Chapter 8 of History of Modern Art by Arnason & Mansfield

The Book “History of Modern Art – Painting Sculpture Architecture Photography,” published in 2014, is addressed modern architecture and provides them with the basic history of various architectural designs. Two authors wrote the book, the late H.H. Arnason, a professor in the Department of Art at the University of Minnesota, and Elizabeth C. Mansfield, a vice president at the National Humanities Center in Research Triangle ParkNorth of Carolina. The book was published by Pearson publishers, one of the leading publishers in Newyork. This reading report will be based on chapter eight of the book entitled “Early Modern Architecture.”

The main purpose of reading this book is because it has a great contribution to the architectural world. It gives precise information on how various designs were invented and their function across Europe and USA architectural designs. Chapter eight of this book explores cubism in modern architectural designs (Arnason & Mansfield, 2013). It features the main architectures in the late 19th century and the beginning of the 20th century, such as Lloyd Wright, Henry Hobson, Richard Morris, etc. According to Lloyd Wright, all buildings had to be created based on functionalism, whereby a building is built to feature the intended purpose of a structure and its functionality in design. This design called for the elimination of ornaments in buildings because they were unnecessary regarding a building’s main purpose (Arnason & Mansfield, 2013). Wright demonstrated functionalism in some of his designs, including his Ward Willits House, characterized by a free-flowing floor plan, an open veranda that allows light from outside to penetrate the living room, and low ceilings to bring a sense of intimacy into the house.

Functionalism was widely adopted in major architectural designs in Europe and the USA during the 19th and 20th centuries. However, most of the engineers used modern machines and innovations to help construct their houses. The advancement of metal production enabled the production of strong metals, which paved the way for taller buildings to be built (Arnason & Mansfield, 2013). For instance, the Home Insurance Building in Chicago was built by William Le Baron Jenny as a twelve-story building and relied on the internal metal skeleton to carry all the weight of the external shell. This was a major transformation in the building of skyscrapers because it allowed the use of glass boxes and reduced the number of supporting elements.
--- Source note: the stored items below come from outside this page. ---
/-! ## The object dictionary -/

/-- Writes of one entry (R484 to R488, R298, R338, R400, R421, R486, R510 to R512): a write that a check rejects is answered with its abort
code and changes nothing; each row's accepted write does what its entry says and is answered. The model's own choices: what 0x2A10:06
does where nothing has been received (log entry 77), that a save by another path than STORE_ALL succeeds (log entry 78), and that a
chip number on a setter is its setter's chip too (log entry 79). -/
def Obligations.DictionaryWrites : Prop :=
  ∀ (s : State) (path : Path) (v : Nat) (l : List Byte) (w : W32) (ok : Bool), directPath path →
    let did (t : State) (ab : Nat) : Prop :=
      Answered t path ab ∧ t.mem = s.mem ∧ t.cores = s.cores ∧ t.clusters = s.clusters ∧ t.transfers = s.transfers
    (∀ r ∈ entryRows path v l w ok, dictAnswers s = true → writeFault s path r.2.1 r.2.2.1 r.2.2.2 ≠ 0 →
      exec r.1 s = .next (emit s (directOut s path (writeFault s path r.2.1 r.2.2.1 r.2.2.2) []))) ∧
    (∀ p, p < 32 → writeOpen s path (0x2300 + p) 8 (sentBytes 1 v) →
      ∃ t, exec (.portControl path p v) s = .next t ∧ did t 0 ∧ dget t (0x2300 + p) 8 = v) ∧
    (writeOpen s path 0x2320 8 (sentBytes 2 v) → ∃ t, exec (.chipNumber path v) s = .next t ∧ did t 0 ∧
      dget t 0x2320 8 = v ∧ t.plans = [] ∧ ∀ p ∈ trainedPorts s, (getPort t p).owes = true) ∧
    (writeOpen s path 0x2100 1 (sentBytes 1 v) → ∃ t, exec (.powerClass path v) s = .next t ∧ did t 0 ∧
      dget t 0x2100 1 = v ∧ dget t 0x2100 2 = (if v = 1 then 4000 else 5600) ∧
      t = { s with dict := t.dict, dom := t.dom, power := t.power, seq := t.seq, freeCtr := t.freeCtr, out := t.out }) ∧
    (writeOpen s path 0x2200 1 (sentBytes 1 v) → ∃ t, exec (.paceRole path v) s = .next t ∧ did t 0 ∧ dget t 0x2200 1 = v) ∧
    (writeOpen s path 0x2A00 5 l → ∃ t, exec (.quoteNonce path l) s = .next t ∧ did t 0 ∧
      t = { s with nonce := some l, quote := [], out := t.out }) ∧
    (writeOpen s path 0x2B00 3 l → ∃ t, exec (.unlockToken path l) s = .next t ∧ did t (if tokenOk s l then 0 else abToken) ∧
      dget t 0x2B00 1 = (if tokenOk s l then 1 else dget s 0x2B00 1) ∧ t.token = (if tokenOk s l then l else s.token) ∧
      t.extest = if tokenOk s l && !tokExtest (tokenBody l) then none else s.extest) ∧
    (writeOpen s path 0x2B00 4 (sentBytes 1 v) → ∃ t, exec (.relock path v) s = .next t ∧ did t 0 ∧ dget t 0x2B00 1 = 0 ∧
      t.token = [] ∧ t.extest = none) ∧
    (writeOpen s path 0x2A10 5 l → ∃ t, exec (.updateImage path l) s = .next t ∧ did t 0 ∧ t.image = l ∧
      dget t 0x2A10 7 = upReceiving ∧ t = { s with image := l, dict := t.dict, out := t.out }) ∧
    (writeOpen s path 0x2A10 6 [1#8] →
      (dget s 0x2A10 7 = upReceiving → bootStage s ≠ bsRecovery ∨ s.store = [] →
        ∃ t, exec (.verifyAndWrite path) s = .next t ∧ did t 0 ∧ t.image = [] ∧
        dget t 0x2A10 8 = imageFault s s.image ∧
        dget t 0x2A10 7 = (if imageFault s s.image = 0 then upWriting else upFailed) ∧
        t.writing = (if imageFault s s.image = 0 then some (firmwareOf s.image) else s.writing) ∧
        (bootStage s = bsRecovery → imageFault s s.image = 0 →
          t.running = firmwareOf s.image ∧ bootStage t = if fuseMapOk s then bsStandby else bsLost)) ∧
      (dget s 0x2A10 7 ≠ upReceiving → exec (.verifyAndWrite path) s = .next (emit s (directOut s path abState [])))) ∧
    (writeOpen s path 0x2A10 6 [2#8] →
      (dget s 0x2A10 7 = upReceiving → ∃ t, exec (.discard path) s = .next t ∧ did t 0 ∧ dget t 0x2A10 7 = upIdle ∧
        t = { s with image := [], dict := t.dict, out := t.out }) ∧
      (dget s 0x2A10 7 ≠ upReceiving → exec (.discard path) s = .next (emit s (directOut s path 0 [])))) ∧
    (writeOpen s path 0x1011 1 (bytesOf 4 w.toNat) →
      ∃ t, exec (.restoreDefaults path w) s = .next t ∧ did t (if w.toNat = 0x64616F6C then 0 else abStore) ∧
        t.store = if w.toNat = 0x64616F6C then [] else s.store) ∧
    (writeOpen s path 0x1010 1 (bytesOf 4 w.toNat) →
      ∃ t, exec (.storeAll path w ok) s = .next t ∧ did t (if w.toNat = 0x65766173 ∧ ok = true then 0 else abStore) ∧
        t.store = if w.toNat = 0x65766173 ∧ ok = true then storeOf s else s.store) ∧
    (∀ i sub e, familyOf i ∈ [0x2010, 0x2402, 0x2440, 0x2510, 0x2530, 0x2610, 0x2720, 0x2800, 0x2900] → dictEntry i sub = some e →
      e.size ≠ 0 → writeOpen s path i sub l → ∃ t, exec (.registerWrite path (.dict i sub) l) s = .next t ∧ did t 0 ∧
        dget t i sub = natOfBytes l ∧ t = { s with dict := t.dict, out := t.out, heats := t.heats } ∧
        (familyOf i ≠ 0x2440 → t.heats = s.heats)) ∧
    (∀ k n, (program s k).isSome = true → n < 8 →
      let x := getVec s k
      let m := natOfBytes l
      EngineStep (.registerWrite path (.avl k) l) s k { x with avl := m % 2 ^ 32 } ∧
      EngineStep (.registerWrite path (.rngBase k) l) s k { x with rngBase := m % 2 ^ 64 } ∧
      EngineStep (.registerWrite path (.rngKey k) l) s k { x with rngKey := m % 2 ^ 32 } ∧
      EngineStep (.registerWrite path (.rngDraw k) l) s k { x with rngDraw := m % 2 ^ 32 } ∧
      EngineStep (.registerWrite path (.addr k n) l) s k { x with a := tabSet 0 x.a n (m % 2 ^ 64) }) ∧
    (∀ k c a n x, program s k = some c → ctlRead s k c a n = some x →
      ∃ t, exec (.registerWrite path (.load k a n) l) s = .next t ∧ t = { s with cores := t.cores } ∧ (getCore t k).loaded = x)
However, some architectures were also against functionalism in the US. Between 1915-1940, America had two major construction projects, including the Pennsylvania Station and the Palace of Fine Arts in San Fransisco. The Pennsylvania station was designed by Beaux-Arts Architectural firm that was evidently against functionalism. The exterior of the Pennsylvania station had a massive Doric colonnade which clearly symbolized a modern temple instead of a railway station (Arnason & Mansfield, 2013). However, the building was destroyed in 1966 and was established as a New York City Landmark Reservations. The palace of fine arts also went against the canonical rules by using rich imaginative ornaments to cover its structures. This was against functionalism, which had called for the elimination of ornaments in buildings.

However, the significance of functionalism did not end, and made a major breakthrough in 1908 through the construction of the AEG Turbine Factory. Peter Behrens built this factory; a German architect used high corner masonry piers and an overpowering glass roof. It created mass social implications because it was built to provide maximum space, air, and light for the factory workers creating a suitable working atmosphere for the employees (Arnason & Mansfield, 2013). This created a sense of corporate social responsibility and enabled the wide adoption of functionalism in most factory buildings.


Arnason, H., & Mansfield, E. (2013). History of modern art (7th ed., pp. 169-185). Pearson Education.